— ASSIGNMENT —
As you look over the data below, please find each line where the word "validSample" appears, then copy it.

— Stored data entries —
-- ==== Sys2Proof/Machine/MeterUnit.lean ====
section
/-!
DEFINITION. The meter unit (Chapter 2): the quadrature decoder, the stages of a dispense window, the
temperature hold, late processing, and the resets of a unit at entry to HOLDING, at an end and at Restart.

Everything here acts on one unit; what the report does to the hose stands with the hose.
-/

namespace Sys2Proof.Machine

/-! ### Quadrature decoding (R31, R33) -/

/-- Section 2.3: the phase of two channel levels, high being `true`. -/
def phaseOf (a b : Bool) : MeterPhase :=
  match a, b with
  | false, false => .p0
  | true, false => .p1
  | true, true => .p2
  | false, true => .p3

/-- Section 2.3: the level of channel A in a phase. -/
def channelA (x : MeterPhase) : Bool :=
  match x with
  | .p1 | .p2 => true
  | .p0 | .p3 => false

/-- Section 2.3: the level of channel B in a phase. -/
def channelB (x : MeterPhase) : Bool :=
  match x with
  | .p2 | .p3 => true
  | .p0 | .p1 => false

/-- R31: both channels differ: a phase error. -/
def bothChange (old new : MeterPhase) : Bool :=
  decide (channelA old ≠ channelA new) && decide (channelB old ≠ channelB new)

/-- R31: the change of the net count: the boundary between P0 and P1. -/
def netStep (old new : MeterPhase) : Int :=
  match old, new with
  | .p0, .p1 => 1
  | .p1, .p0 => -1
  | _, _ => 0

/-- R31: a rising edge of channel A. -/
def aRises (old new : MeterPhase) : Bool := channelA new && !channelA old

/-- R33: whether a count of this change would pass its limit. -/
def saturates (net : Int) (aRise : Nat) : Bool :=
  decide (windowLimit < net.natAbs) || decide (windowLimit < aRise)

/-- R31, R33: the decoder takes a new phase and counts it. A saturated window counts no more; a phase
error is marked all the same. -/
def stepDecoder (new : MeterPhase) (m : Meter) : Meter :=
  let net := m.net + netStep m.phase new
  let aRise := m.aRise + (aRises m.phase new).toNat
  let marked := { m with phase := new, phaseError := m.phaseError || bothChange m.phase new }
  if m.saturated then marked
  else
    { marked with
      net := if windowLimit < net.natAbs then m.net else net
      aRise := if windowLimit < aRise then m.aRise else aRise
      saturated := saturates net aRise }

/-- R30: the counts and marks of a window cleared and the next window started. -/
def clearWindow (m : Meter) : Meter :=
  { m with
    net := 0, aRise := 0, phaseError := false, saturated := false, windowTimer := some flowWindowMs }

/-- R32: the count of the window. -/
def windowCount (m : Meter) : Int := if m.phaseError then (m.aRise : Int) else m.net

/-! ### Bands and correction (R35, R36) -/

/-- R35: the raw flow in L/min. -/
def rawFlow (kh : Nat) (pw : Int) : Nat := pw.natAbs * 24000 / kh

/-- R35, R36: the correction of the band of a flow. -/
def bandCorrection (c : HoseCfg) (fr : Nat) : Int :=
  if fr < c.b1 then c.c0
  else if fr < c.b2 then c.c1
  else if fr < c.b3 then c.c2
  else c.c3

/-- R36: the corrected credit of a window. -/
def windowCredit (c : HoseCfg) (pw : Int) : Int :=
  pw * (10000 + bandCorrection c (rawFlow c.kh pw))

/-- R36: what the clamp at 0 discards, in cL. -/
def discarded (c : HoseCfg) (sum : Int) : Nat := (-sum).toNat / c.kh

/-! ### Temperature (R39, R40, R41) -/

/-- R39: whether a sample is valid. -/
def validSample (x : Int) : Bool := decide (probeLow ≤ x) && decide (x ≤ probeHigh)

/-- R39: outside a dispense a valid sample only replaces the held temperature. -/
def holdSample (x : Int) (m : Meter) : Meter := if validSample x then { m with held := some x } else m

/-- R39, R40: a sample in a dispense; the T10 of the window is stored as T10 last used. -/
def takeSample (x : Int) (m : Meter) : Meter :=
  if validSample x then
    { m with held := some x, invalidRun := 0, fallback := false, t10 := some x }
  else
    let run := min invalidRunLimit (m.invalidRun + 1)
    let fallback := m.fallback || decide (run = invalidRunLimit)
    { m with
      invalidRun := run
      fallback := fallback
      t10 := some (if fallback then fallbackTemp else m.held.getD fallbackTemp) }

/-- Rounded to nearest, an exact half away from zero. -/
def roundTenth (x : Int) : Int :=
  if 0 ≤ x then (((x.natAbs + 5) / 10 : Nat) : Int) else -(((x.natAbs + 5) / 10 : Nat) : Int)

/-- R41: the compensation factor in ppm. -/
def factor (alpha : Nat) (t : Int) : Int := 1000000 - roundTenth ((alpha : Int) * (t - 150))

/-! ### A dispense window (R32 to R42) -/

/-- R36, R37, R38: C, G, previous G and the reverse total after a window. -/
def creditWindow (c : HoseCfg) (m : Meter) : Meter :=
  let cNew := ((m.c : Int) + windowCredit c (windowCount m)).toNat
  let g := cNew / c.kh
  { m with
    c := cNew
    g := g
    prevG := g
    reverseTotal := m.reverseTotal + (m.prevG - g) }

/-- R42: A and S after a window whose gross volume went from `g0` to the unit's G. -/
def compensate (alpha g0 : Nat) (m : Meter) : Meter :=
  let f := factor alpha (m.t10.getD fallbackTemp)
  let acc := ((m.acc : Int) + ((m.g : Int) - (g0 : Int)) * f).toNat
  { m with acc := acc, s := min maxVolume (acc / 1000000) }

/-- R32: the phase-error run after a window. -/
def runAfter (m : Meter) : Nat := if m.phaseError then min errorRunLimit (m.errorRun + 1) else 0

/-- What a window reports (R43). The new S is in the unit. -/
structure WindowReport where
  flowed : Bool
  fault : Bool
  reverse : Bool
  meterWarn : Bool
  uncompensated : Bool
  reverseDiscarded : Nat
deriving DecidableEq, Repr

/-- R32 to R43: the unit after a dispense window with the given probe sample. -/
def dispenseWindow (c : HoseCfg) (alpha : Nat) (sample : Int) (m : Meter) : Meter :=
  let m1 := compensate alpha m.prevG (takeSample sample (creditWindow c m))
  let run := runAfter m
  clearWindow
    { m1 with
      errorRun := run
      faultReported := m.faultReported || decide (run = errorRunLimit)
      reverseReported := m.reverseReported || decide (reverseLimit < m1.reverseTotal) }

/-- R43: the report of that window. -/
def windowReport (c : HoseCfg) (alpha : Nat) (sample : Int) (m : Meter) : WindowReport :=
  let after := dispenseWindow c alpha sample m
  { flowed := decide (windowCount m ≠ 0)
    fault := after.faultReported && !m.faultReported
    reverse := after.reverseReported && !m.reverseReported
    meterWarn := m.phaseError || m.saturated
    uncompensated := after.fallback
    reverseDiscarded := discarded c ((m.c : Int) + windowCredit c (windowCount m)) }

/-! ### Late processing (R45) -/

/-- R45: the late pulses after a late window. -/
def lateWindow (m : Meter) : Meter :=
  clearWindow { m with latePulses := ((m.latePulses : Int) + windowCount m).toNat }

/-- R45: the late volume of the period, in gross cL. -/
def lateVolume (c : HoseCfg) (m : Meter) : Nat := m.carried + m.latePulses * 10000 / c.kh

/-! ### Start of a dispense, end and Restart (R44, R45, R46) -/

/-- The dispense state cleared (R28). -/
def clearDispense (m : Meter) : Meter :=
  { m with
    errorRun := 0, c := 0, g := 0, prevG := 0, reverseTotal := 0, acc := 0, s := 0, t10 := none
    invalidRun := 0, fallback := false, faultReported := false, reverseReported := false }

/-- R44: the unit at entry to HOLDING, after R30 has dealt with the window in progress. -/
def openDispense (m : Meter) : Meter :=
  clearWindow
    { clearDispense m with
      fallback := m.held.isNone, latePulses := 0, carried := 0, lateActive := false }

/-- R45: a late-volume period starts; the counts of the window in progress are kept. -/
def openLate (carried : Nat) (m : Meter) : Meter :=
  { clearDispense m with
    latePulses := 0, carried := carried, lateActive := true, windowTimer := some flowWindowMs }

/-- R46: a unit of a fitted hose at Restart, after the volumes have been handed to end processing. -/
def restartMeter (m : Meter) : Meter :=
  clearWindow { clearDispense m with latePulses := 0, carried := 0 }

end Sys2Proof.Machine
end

— WRITTEN RESPONSE —
def validSample (x : Int) : Bool := decide (probeLow ≤ x) && decide (x ≤ probeHigh)
def holdSample (x : Int) (m : Meter) : Meter := if validSample x then { m with held := some x } else m
  if validSample x then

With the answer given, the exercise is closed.